Phillip Hellewell wrote: <---- snip ---->
Is this a good solution that could maybe be made part of boost, in such a way that it is guaranteed to work and be safe?
Or is there a better solution?
How about using boost::shared_ptr. Something like this in your class instead: boost::shared_ptr< boost::recursive_mutex > myMutex; -- ---------------------------------- Michael Caisse Object Modeling Designs www.objectmodelingdesigns.com
Michael Caisse wrote:
Phillip Hellewell wrote:
<---- snip ---->
Is this a good solution that could maybe be made part of boost, in such a way that it is guaranteed to work and be safe?
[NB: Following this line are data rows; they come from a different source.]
/-- The PHASE events of Offer to Unmask begin their phases once nothing holds them (R37, R61, R84, R85, R98, R115, R116, R123, R124, R197). OFFER_BEGIN, JOIN_BEGIN, NEIGHBOURS_BEGIN, SHARES_BEGIN, UPLOAD_BEGIN, CLOSE_BEGIN and UNMASK_BEGIN at or after the scheduled time, for a phase that has not begun and is not held and that nothing holds back: after the event fires, the phase is marked begun at the present time (markPhase) with its own work. Offer draws the round key into the round's slot, clears the front-ends' counts and sends the OFFER; Neighbours runs each cohort; Shares draws the bundle key; Upload zeroes the accumulators and draws the check keys; Close fixes the drain's end; Unmask sends the requests and counts the secrets needed. A phase that something holds back is recorded as held. What it adds to Toll's counts (tollDone) is the model's choice, log entry 80. -/
def Obligations.PhasesBeginInTurn : Prop :=
  (∀ (s s1 s2 s3 : State) (j : JobId) (r : Nat) (x y : Round),
     s.round? j r = some x →
     phaseTime x.plan 1 ≤ s.now →
     begun x 1 = false →
     x.held.contains (phaseOf 1) = false →
     s.alive j = true →
     doubtfulCloses (fireEntry s (phaseEntry j r 0) false) j x 1 = s1 →
     mayBegin s1 j x 1 = true →
     entropyReady s1 = true →
     fillSlot (tollDone (drawScalar (served s1 1)).2 (some j) 1 0) (((drawScalar (served s1 1)).2.job j).roundSlot r) 2 j 2 1 0 (toBe 48 (drawScalar (served s1 1)).1) = s2 →
     ((let t := (s2.modRound j r (fun x => { x with offerDone := true, priv := (drawScalar (served s1 1)).1, pub := publicOf (drawScalar (served s1 1)).1, lockedKeys := usedEntries (s2.job j) x.plan })).modJob j
        (fun J => { J with offered := true })
    let u := fset (fset t RIND_JOB_KEYS.LOCKED j 0 (lockedMask t j)) ROS_JOB_COUNTS.JOINED j 0 0
    (fesOf u j).foldl clearFeCounts u) = s3) →
     s3.round? j r = some y →
     y.held.contains .join = false →
     exec (.offerBegin j r) s = .next (
       markPhase ((fesOf s3 j).foldl (sendOffer j y) (followOffer s3 j r (pOfferTime y.plan))) j r 1)) ∧
  (∀ (s s1 : State) (j : JobId) (r : Nat) (x : Round) (y : Round),
     s.round? j r = some x →
     phaseTime x.plan 2 ≤ s.now →
     begun x 2 = false →
     x.held.contains (phaseOf 2) = false →
     s.alive j = true →
     doubtfulCloses (fireEntry s (phaseEntry j r 1) false) j x 2 = s1 →
     mayBegin s1 j x 2 = true →
     (markPhase s1 j r 2).round? j r = some y →
     y.held.contains .neighbours = false →
     exec (.joinBegin j r) s = .next (markPhase s1 j r 2)) ∧
  (∀ (s s1 s2 s3 : State) (j : JobId) (r : Nat) (x y : Round),
     s.round? j r = some x →
     phaseTime x.plan 3 ≤ s.now →
     begun x 3 = false →
     x.held.contains (phaseOf 3) = false →
     s.alive j = true →
     doubtfulCloses (fireEntry s (phaseEntry j r 2) false) j x 3 = s1 →
     mayBegin s1 j x 3 = true →
     (markPhase s1 j r 3).round? j r = some y →
     fset (fset (markPhase s1 j r 3) CUL_JOB_COHORTS.ABANDONED j 0 0) CUL_JOB_COHORTS.UNMASKED j 0 0 = s2 →
     ((let joined := (joinedSlots s2 j r).filter (fun u => (entryOf s2 j r u).state == .JOINED)
    (joined.filter (fun u => isMember y.plan u)).foldl (fun t u => neighbour j r y t u []) ((List.range (pCohortCount y.plan)).foldl (neighboursCohort j r y joined) s2)) = s3) →
     ((s3.round? j r).map (fun z => z.held.contains .shares)) = some false →
     exec (.neighboursBegin j r) s = .next s3) ∧
  (∀ (s s1 : State) (j : JobId) (r : Nat) (x : Round) (y : Round),
     s.round? j r = some x →
     phaseTime x.plan 4 ≤ s.now →
     begun x 4 = false →
     x.held.contains (phaseOf 4) = false →
     s.alive j = true →
     doubtfulCloses (fireEntry s (phaseEntry j r 3) false) j x 4 = s1 →
     mayBegin s1 j x 4 = true →
     s1.round? j r = some y →
     pSealed y.plan = false →
     entropyReady s1 = true →
     exec (.sharesBegin j r) s = .next (
       let k := (drawKey (served s1 1)).1
       let s2 := (drawKey (served s1 1)).2
       let s3 := fillSlot s2 ((s2.job j).bundleSlot r) 0 j 1 1 0 (keyBytes k)
       enterShares (s3.modRound j r (fun x => { x with bundleKey := some k })) j r)) ∧
  (∀ (s s1 s2 s3 : State) (j : JobId) (r : Nat) (x y : Round),
     s.round? j r = some x →
     phaseTime x.plan 5 ≤ s.now →
     begun x 5 = false →
     x.held.contains (phaseOf 5) = false →
     s.alive j = true →
     doubtfulCloses (fireEntry s (phaseEntry j r 4) false) j x 5 = s1 →
     mayBegin s1 j x 5 = true →
     (markPhase s1 j r 5).round? j r = some y →
     pSealed y.plan = false →
     (trierLoop ((List.range (pCohortCount y.plan)).foldl (fun t c => (clearCohort t j y c).modCohort j r c (fun k => { k with accum := [], check := [0, 0, 0, 0], sums := [] }))
      ((y.bundles.map (·.1)).foldl (fun t u => tell t j r u 0x83 (bundleMsg (bundlesTo y u))) (markPhase s1 j r 5))) j = s2) →
     (liveCohorts y).foldl (drawCheckKey j r (appliedFrac s2 j)) s2 = s3 →
     ((s3.round? j r).map (fun z => z.held.contains .close)) = some false →
     exec (.uploadBegin j r) s = .next s3) ∧
  (∀ (s s1 : State) (j : JobId) (r : Nat) (x : Round),
     s.round? j r = some x →
     phaseTime x.plan 6 ≤ s.now →
     begun x 6 = false →
     x.held.contains (phaseOf 6) = false →
     s.alive j = true →
     doubtfulCloses (fireEntry s (phaseEntry j r 5) false) j x 6 = s1 →
     mayBegin s1 j x 6 = true →
     exec (.closeBegin j r) s = .next (
       (markPhase s1 j r 6).modRound j r (fun x => { x with drainEnd := s1.now + get1 s1 LND_CLOSE_DRAIN.DRAIN_US * 1000 }))) ∧
  (∀ (s s1 : State) (j : JobId) (r : Nat) (x : Round) (y : Round),
     s.round? j r = some x →
     phaseTime x.plan 7 ≤ s.now →
     begun x 7 = false →
     x.held.contains (phaseOf 7) = false →
     s.alive j = true →
     doubtfulCloses (fireEntry s (phaseEntry j r 6) false) j x 7 = s1 →
     mayBegin s1 j x 7 = true →
     (markPhase s1 j r 7).round? j r = some y →
     pSealed y.plan = false →
     y.deadline = false →
     exec (.unmaskBegin j r) s = .next (
       let s2 := (liveCohorts y).foldl (fun t c => (y.cohort c).survivors.foldl (requestShares j r y (y.cohort c)) t) (markPhase s1 j r 7)
       fset (fset s2 TOL_JOB_UNMASK.NEEDED j 0 ((liveCohorts y).map (fun c => (y.cohort c).secrets.length)).sum) TOL_JOB_UNMASK.DONE j 0 0)) ∧
  (∀ (s s1 : State) (j : JobId) (r : Nat) (x : Round),
     s.round? j r = some x →
     phaseTime x.plan 5 ≤ s.now →
     begun x 5 = false →
     x.held.contains (phaseOf 5) = false →
     s.alive j = true →
     doubtfulCloses (fireEntry s (phaseEntry j r 4) false) j x 5 = s1 →
     mayBegin s1 j x 5 = false →
     exec (.uploadBegin j r) s = .next (
       holdPhase (if begun x 4 then s1 else logJob s1 j 0x01 r 5 (phaseTime x.plan 5)) j r 5))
Or is there a better solution?
How about using boost::shared_ptr. Something like this in your class instead:
boost::shared_ptr< boost::recursive_mutex > myMutex;
Then you would protect both copies of the resource that is part of the class by a single (shared) mutex. That doesn't sound right. Regards, Stefan -- ...ich hab' noch einen Koffer in Berlin...
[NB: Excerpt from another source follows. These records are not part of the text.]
theorem closedWindow_keeps {s₀ : State} {s : State} {q stamp : Nat} {c : Bytes} {l : Look} (keep : Keeps s₀ s) :
    Keeps s₀ (closedWindow s q stamp c l) := by
  unfold closedWindow
  repeat' first
    | with_reducible assumption
    | (with_reducible refine fun _ (_ : Keeps s₀ _) => ?_)
    | (extract_lets -underBinder +onlyGivenNames x; have hx : Keeps s₀ x := ?_; on_goal 2 => dsimp only [x]; on_goal 1 => clear_value x)
    | (extract_lets -underBinder +onlyGivenNames x; have hx : Keeps s₀ x.2 := ?_; on_goal 2 => dsimp only [x]; on_goal 1 => clear_value x)
    | (extract_lets -underBinder +onlyGivenNames x; have hx : Keeps s₀ x.1 := ?_; on_goal 2 => dsimp only [x]; on_goal 1 => clear_value x)
    | (extract_lets -underBinder +onlyGivenNames x)
    | with_reducible apply ev_keeps
    | with_reducible apply answer_keeps
    | with_reducible apply Keeps.ite
    | with_reducible apply Keeps.ite1
    | with_reducible apply Keeps.ite2
    | (with_reducible refine Keeps.snd (by with_reducible assumption) ?_)
    | (with_reducible refine Keeps.fst (by with_reducible assumption) ?_)

theorem clientChunk_keeps {s₀ : State} {type : Nat} {s : State} {q stamp : Nat} {c : Bytes} {pass : State → Look → Bytes → State} (keep : Keeps s₀ s) (hact : ∀ t l b, Keeps s₀ t → Keeps s₀ (pass t l b)) :
    Keeps s₀ (clientChunk type s q stamp c pass) := by
  unfold clientChunk
  repeat' first
    | with_reducible assumption
    | with_reducible apply hact
    | (with_reducible refine fun _ (_ : Keeps s₀ _) => ?_)
    | (extract_lets -underBinder +onlyGivenNames x; have hx : Keeps s₀ x := ?_; on_goal 2 => dsimp only [x]; on_goal 1 => clear_value x)
    | (extract_lets -underBinder +onlyGivenNames x; have hx : Keeps s₀ x.2 := ?_; on_goal 2 => dsimp only [x]; on_goal 1 => clear_value x)
    | (extract_lets -underBinder +onlyGivenNames x; have hx : Keeps s₀ x.1 := ?_; on_goal 2 => dsimp only [x]; on_goal 1 => clear_value x)
    | (extract_lets -underBinder +onlyGivenNames x)
    | with_reducible apply answer_keeps
    | with_reducible apply closedWindow_keeps
    | with_reducible apply lookupEntry_keeps
    | with_reducible apply pmu_keeps
    | with_reducible apply Keeps.ite
    | with_reducible apply Keeps.ite1
    | with_reducible apply Keeps.ite2
    | split
    | (with_reducible refine Keeps.snd (by with_reducible assumption) ?_)
    | (with_reducible refine Keeps.fst (by with_reducible assumption) ?_)
    | (fail_if_no_progress with_reducible apply Keeps.other)
    | (clear_value *; split)

theorem admitJoin_keeps {s₀ : State} {s : State} {q : Nat} {c : Bytes} {l : Look} {k : KeyRec} (keep : Keeps s₀ s) :
    Keeps s₀ (admitJoin s q c l k) := by
  unfold admitJoin
  repeat' first
    | with_reducible assumption
    | (with_reducible refine fun _ (_ : Keeps s₀ _) => ?_)
    | (extract_lets -underBinder +onlyGivenNames x; have hx : Keeps s₀ x := ?_; on_goal 2 => dsimp only [x]; on_goal 1 => clear_value x)
    | (extract_lets -underBinder +onlyGivenNames x; have hx : Keeps s₀ x.2 := ?_; on_goal 2 => dsimp only [x]; on_goal 1 => clear_value x)
    | (extract_lets -underBinder +onlyGivenNames x; have hx : Keeps s₀ x.1 := ?_; on_goal 2 => dsimp only [x]; on_goal 1 => clear_value x)
    | (extract_lets -underBinder +onlyGivenNames x)
    | with_reducible apply modEntry_keeps
    | with_reducible apply State.modRound_keeps
    | with_reducible apply count_keeps
    | with_reducible apply answer_keeps
    | with_reducible exact id
    | exact fun _ => rfl
    | with_reducible apply Keeps.ite
    | with_reducible apply Keeps.ite1
    | with_reducible apply Keeps.ite2
    | split
    | (with_reducible refine Keeps.snd (by with_reducible assumption) ?_)
    | (with_reducible refine Keeps.fst (by with_reducible assumption) ?_)
    | (fail_if_no_progress with_reducible apply Keeps.other)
On 7/20/07, Stefan Seefeld <seefeld@sympatico.ca> wrote:
Michael Caisse wrote:
How about using boost::shared_ptr. Something like this in your class instead:
boost::shared_ptr< boost::recursive_mutex > myMutex;
Then you would protect both copies of the resource that is part of the class by a single (shared) mutex. That doesn't sound right.
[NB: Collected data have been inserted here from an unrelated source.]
-- ==== Sys2Proof/Laws/KeepsUnits.lean ====
section
/-! SUPPORT. What the operations of Machine/Units.lean leave alone (Safety). -/

set_option linter.unusedTactic false
set_option linter.unreachableTactic false
set_option linter.tactic.unusedName false

namespace Sys2Proof.Machine

theorem showUnits_keeps {s₀ : State} {s : State} {b : Nat} (keep : Keeps s₀ s) :
    Keeps s₀ (showUnits s b) := by
  unfold showUnits
  repeat' first
    | with_reducible assumption
    | (with_reducible refine fun _ (_ : Keeps s₀ _) => ?_)
    | (extract_lets -underBinder +onlyGivenNames x; have hx : Keeps s₀ x := ?_; on_goal 2 => dsimp only [x]; on_goal 1 => clear_value x)
    | (extract_lets -underBinder +onlyGivenNames x; have hx : Keeps s₀ x.2 := ?_; on_goal 2 => dsimp only [x]; on_goal 1 => clear_value x)
    | (extract_lets -underBinder +onlyGivenNames x; have hx : Keeps s₀ x.1 := ?_; on_goal 2 => dsimp only [x]; on_goal 1 => clear_value x)
    | (extract_lets -underBinder +onlyGivenNames x)
    | with_reducible apply set1_keeps
    | split
    | (with_reducible refine Keeps.snd (by with_reducible assumption) ?_)
    | (with_reducible refine Keeps.fst (by with_reducible assumption) ?_)
    | (fail_if_no_progress with_reducible apply Keeps.other)
    | (clear_value *; split)

theorem showAllUnits_keeps {s₀ : State} {s : State} (keep : Keeps s₀ s) :
    Keeps s₀ (showAllUnits s) := by
  unfold showAllUnits
  repeat' first
    | with_reducible assumption
    | (with_reducible refine fun _ (_ : Keeps s₀ _) => ?_)
    | with_reducible apply showUnits_keeps
    | (with_reducible refine Keeps.foldl (fun t a ht => ?_) ?_)
    | (with_reducible refine Keeps.foldl1 (fun p a hp => ?_) ?_)
    | (with_reducible refine Keeps.foldl2 (fun p a hp => ?_) ?_)
    | (with_reducible refine Keeps.snd (by with_reducible assumption) ?_)
    | (with_reducible refine Keeps.fst (by with_reducible assumption) ?_)

theorem setUnit_keeps {s₀ : State} {s : State} {b u st cause : Nat} (keep : Keeps s₀ s) :
    Keeps s₀ (setUnit s b u st cause) := by
  unfold setUnit
  repeat' first
    | with_reducible assumption
    | (with_reducible refine fun _ (_ : Keeps s₀ _) => ?_)
    | (extract_lets -underBinder +onlyGivenNames x; have hx : Keeps s₀ x := ?_; on_goal 2 => dsimp only [x]; on_goal 1 => clear_value x)
    | (extract_lets -underBinder +onlyGivenNames x; have hx : Keeps s₀ x.2 := ?_; on_goal 2 => dsimp only [x]; on_goal 1 => clear_value x)
    | (extract_lets -underBinder +onlyGivenNames x; have hx : Keeps s₀ x.1 := ?_; on_goal 2 => dsimp only [x]; on_goal 1 => clear_value x)
    | (extract_lets -underBinder +onlyGivenNames x)
    | with_reducible apply fset_keeps
    | with_reducible apply count_keeps
    | with_reducible apply showUnits_keeps
    | with_reducible apply set1_keeps
    | with_reducible apply placementLoop_keeps
    | with_reducible apply Keeps.ite
    | with_reducible apply Keeps.ite1
    | with_reducible apply Keeps.ite2
    | (with_reducible refine Keeps.snd (by with_reducible assumption) ?_)
    | (with_reducible refine Keeps.fst (by with_reducible assumption) ?_)

theorem suspect_keeps {s₀ : State} {s : State} {b u cause : Nat} (keep : Keeps s₀ s) :
    Keeps s₀ (suspect s b u cause) := by
  unfold suspect
  repeat' first
    | with_reducible assumption
    | (with_reducible refine fun _ (_ : Keeps s₀ _) => ?_)
    | with_reducible apply setUnit_keeps
    | with_reducible apply Keeps.ite
    | with_reducible apply Keeps.ite1
    | with_reducible apply Keeps.ite2
    | (with_reducible refine Keeps.snd (by with_reducible assumption) ?_)
    | (with_reducible refine Keeps.fst (by with_reducible assumption) ?_)

theorem noteFault_keeps {s₀ : State} {s : State} {b u kind : Nat} (keep : Keeps s₀ s) :
    Keeps s₀ (noteFault s b u kind) := by
  unfold noteFault
  repeat' first
    | with_reducible assumption
    | (with_reducible refine fun _ (_ : Keeps s₀ _) => ?_)
    | (with_reducible refine Keeps.snd (by with_reducible assumption) ?_)
    | (with_reducible refine Keeps.fst (by with_reducible assumption) ?_)
    | (fail_if_no_progress with_reducible apply Keeps.other)

theorem fenceEv_keeps {s₀ : State} {s : State} {b : Nat} (keep : Keeps s₀ s) :
    Keeps s₀ (fenceEv s b) := by
  unfold fenceEv
  repeat' first
    | with_reducible assumption
    | (with_reducible refine fun _ (_ : Keeps s₀ _) => ?_)
    | with_reducible apply ev_keeps
    | split
    | (with_reducible refine Keeps.snd (by with_reducible assumption) ?_)
    | (with_reducible refine Keeps.fst (by with_reducible assumption) ?_)
    | (fail_if_no_progress with_reducible apply Keeps.other)

theorem losePin_keeps {s₀ : State} {s : State} {a : Nat} (keep : Keeps s₀ s) :
    Keeps s₀ (losePin s a) := by
  unfold losePin
  repeat' first
    | with_reducible assumption
    | (with_reducible refine fun _ (_ : Keeps s₀ _) => ?_)
    | with_reducible apply ev_keeps
    | with_reducible apply fset_keeps
    | split
    | (with_reducible refine Keeps.snd (by with_reducible assumption) ?_)
    | (with_reducible refine Keeps.fst (by with_reducible assumption) ?_)
    | (fail_if_no_progress with_reducible apply Keeps.other)

theorem replaceArray_keeps {s₀ : State} {s : State} {a : Nat} (keep : Keeps s₀ s) :
    Keeps s₀ (replaceArray s a) := by
  unfold replaceArray
  repeat' first
    | with_reducible assumption
    | (with_reducible refine fun _ (_ : Keeps s₀ _) => ?_)
    | (extract_lets -underBinder +onlyGivenNames x; have hx : Keeps s₀ x := ?_; on_goal 2 => dsimp only [x]; on_goal 1 => clear_value x)
    | (extract_lets -underBinder +onlyGivenNames x; have hx : Keeps s₀ x.2 := ?_; on_goal 2 => dsimp only [x]; on_goal 1 => clear_value x)
    | (extract_lets -underBinder +onlyGivenNames x; have hx : Keeps s₀ x.1 := ?_; on_goal 2 => dsimp only [x]; on_goal 1 => clear_value x)
    | (extract_lets -underBinder +onlyGivenNames x)
    | with_reducible apply ev_keeps
    | with_reducible apply Keeps.ite
    | with_reducible apply Keeps.ite1
    | with_reducible apply Keeps.ite2
    | split
    | (with_reducible refine Keeps.snd (by with_reducible assumption) ?_)
    | (with_reducible refine Keeps.fst (by with_reducible assumption) ?_)
    | (fail_if_no_progress with_reducible apply Keeps.other)
    | (clear_value *; split)

theorem replaceFenced_keeps {s₀ : State} {s : State} (keep : Keeps s₀ s) :
    Keeps s₀ (replaceFenced s) := by
  unfold replaceFenced
  repeat' first
    | with_reducible assumption
    | (with_reducible refine fun _ (_ : Keeps s₀ _) => ?_)
    | with_reducible apply replaceArray_keeps
    | (with_reducible refine Keeps.foldl (fun t a ht => ?_) ?_)
    | (with_reducible refine Keeps.foldl1 (fun p a hp => ?_) ?_)
    | (with_reducible refine Keeps.foldl2 (fun p a hp => ?_) ?_)
    | (with_reducible refine Keeps.snd (by with_reducible assumption) ?_)
    | (with_reducible refine Keeps.fst (by with_reducible assumption) ?_)

theorem fencedDomain_keeps {s₀ : State} {s : State} {b u : Nat} (keep : Keeps s₀ s) :
    Keeps s₀ (fencedDomain s b u) := by
  unfold fencedDomain
  repeat' first
    | with_reducible assumption
    | (with_reducible refine fun _ (_ : Keeps s₀ _) => ?_)
    | (extract_lets -underBinder +onlyGivenNames x; have hx : Keeps s₀ x := ?_; on_goal 2 => dsimp only [x]; on_goal 1 => clear_value x)
    | (extract_lets -underBinder +onlyGivenNames x; have hx : Keeps s₀ x.2 := ?_; on_goal 2 => dsimp only [x]; on_goal 1 => clear_value x)
    | (extract_lets -underBinder +onlyGivenNames x; have hx : Keeps s₀ x.1 := ?_; on_goal 2 => dsimp only [x]; on_goal 1 => clear_value x)
    | (extract_lets -underBinder +onlyGivenNames x)
    | with_reducible apply sleepDomain_keeps
    | with_reducible apply Keeps.ite
    | with_reducible apply Keeps.ite1
    | with_reducible apply Keeps.ite2
    | split
    | (with_reducible refine Keeps.snd (by with_reducible assumption) ?_)
    | (with_reducible refine Keeps.fst (by with_reducible assumption) ?_)

theorem workMoved_keeps {s₀ : State} {s : State} {k : Nat} (keep : Keeps s₀ s) :
    Keeps s₀ (workMoved s k) := by
  unfold workMoved
  repeat' first
    | with_reducible assumption
    | (with_reducible refine fun _ (_ : Keeps s₀ _) => ?_)
    | with_reducible apply ev_keeps
    | with_reducible apply Keeps.ite
    | with_reducible apply Keeps.ite1
    | with_reducible apply Keeps.ite2
    | (with_reducible refine Keeps.snd (by with_reducible assumption) ?_)
    | (with_reducible refine Keeps.fst (by with_reducible assumption) ?_)

theorem replaceWork_keeps {s₀ : State} {s : State} {b u : Nat} (keep : Keeps s₀ s) :
    Keeps s₀ (replaceWork s b u) := by
  unfold replaceWork
  repeat' first
    | with_reducible assumption
    | (with_reducible refine fun _ (_ : Keeps s₀ _) => ?_)
    | with_reducible apply emit_keeps
    | with_reducible apply qpErrors_keeps
    | with_reducible apply workMoved_keeps
    | with_reducible apply replaceArray_keeps
    | with_reducible apply losePin_keeps
    | split
    | (with_reducible refine Keeps.snd (by with_reducible assumption) ?_)
    | (with_reducible refine Keeps.fst (by with_reducible assumption) ?_)
    | (fail_if_no_progress with_reducible apply Keeps.other)

theorem poisonUnread_keeps {s₀ : State} {s : State} {b : Nat} (keep : Keeps s₀ s) :
    Keeps s₀ (poisonUnread s b) := by
  unfold poisonUnread
  repeat' first
    | with_reducible assumption
    | (with_reducible refine fun _ (_ : Keeps s₀ _) => ?_)
    | (extract_lets -underBinder +onlyGivenNames x; have hx : Keeps s₀ x := ?_; on_goal 2 => dsimp only [x]; on_goal 1 => clear_value x)
    | (extract_lets -underBinder +onlyGivenNames x; have hx : Keeps s₀ x.2 := ?_; on_goal 2 => dsimp only [x]; on_goal 1 => clear_value x)
    | (extract_lets -underBinder +onlyGivenNames x; have hx : Keeps s₀ x.1 := ?_; on_goal 2 => dsimp only [x]; on_goal 1 => clear_value x)
    | (extract_lets -underBinder +onlyGivenNames x)
    | with_reducible apply ev_keeps
    | with_reducible apply Keeps.ite
    | with_reducible apply Keeps.ite1
    | with_reducible apply Keeps.ite2
    | (with_reducible refine Keeps.snd (by with_reducible assumption) ?_)
    | (with_reducible refine Keeps.fst (by with_reducible assumption) ?_)
    | (fail_if_no_progress with_reducible apply Keeps.other)

theorem redirectBank_keeps {s₀ : State} {s : State} {u : Nat} (keep : Keeps s₀ s) :
    Keeps s₀ (redirectBank s u) := by
  unfold redirectBank
  repeat' first
    | with_reducible assumption
    | (with_reducible refine fun _ (_ : Keeps s₀ _) => ?_)
    | with_reducible apply poisonUnread_keeps
    | with_reducible apply fset_keeps
    | (with_reducible refine Keeps.snd (by with_reducible assumption) ?_)
    | (with_reducible refine Keeps.fst (by with_reducible assumption) ?_)
    | (fail_if_no_progress with_reducible apply Keeps.other)

theorem fence_keeps {s₀ : State} {s : State} {b u cause : Nat} (keep : Keeps s₀ s) :
    Keeps s₀ (fence s b u cause) := by
  unfold fence
  repeat' first
    | with_reducible assumption
    | (with_reducible refine fun _ (_ : Keeps s₀ _) => ?_)
    | (extract_lets -underBinder +onlyGivenNames x; have hx : Keeps s₀ x := ?_; on_goal 2 => dsimp only [x]; on_goal 1 => clear_value x)
    | (extract_lets -underBinder +onlyGivenNames x; have hx : Keeps s₀ x.2 := ?_; on_goal 2 => dsimp only [x]; on_goal 1 => clear_value x)
    | (extract_lets -underBinder +onlyGivenNames x; have hx : Keeps s₀ x.1 := ?_; on_goal 2 => dsimp only [x]; on_goal 1 => clear_value x)
    | (extract_lets -underBinder +onlyGivenNames x)
    | with_reducible apply ev_keeps
    | with_reducible apply set1_keeps
    | with_reducible apply setUnit_keeps
    | with_reducible apply redirectBank_keeps
    | with_reducible apply fenceEv_keeps
    | with_reducible apply logModule_keeps
    | with_reducible apply fencedDomain_keeps
    | with_reducible apply replaceWork_keeps
    | with_reducible apply Keeps.ite
    | with_reducible apply Keeps.ite1
    | with_reducible apply Keeps.ite2
    | (with_reducible refine Keeps.snd (by with_reducible assumption) ?_)
    | (with_reducible refine Keeps.fst (by with_reducible assumption) ?_)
Exactly, I don't want to copy or share the mutex in any way. I want each object to have its own mutex. I just wanted to avoid having to write copy ctor for no reason. But I just realized that my whole argument is definitely moot. In all my classes with mutexes that I want to be copyable, I need to write a copy ctor and operator= anyways to make them thread-safe. For instance, I'll have a function, say foo(), that initializes a shared pointer of some kind. This function is already synchronized using scoped_lock(m_mutex). To be thread-safe, I really need my copy ctor to be synchronized (with rhs.m_mutex) and my operator= to be synchronized too (with both m_mutex and rhs.m_mutex). Phillip
Phillip Hellewell wrote:
On 7/20/07, Stefan Seefeld <seefeld@sympatico.ca> wrote:
Michael Caisse wrote:
How about using boost::shared_ptr. Something like this in your class instead: boost::shared_ptr< boost::recursive_mutex > myMutex; Then you would protect both copies of the resource that is part of the class by a single (shared) mutex. That doesn't sound right.
Exactly, I don't want to copy or share the mutex in any way. I want each object to have its own mutex.
Right. And how do you think the compiler will know that ? Regards, Stefan -- ...ich hab' noch einen Koffer in Berlin...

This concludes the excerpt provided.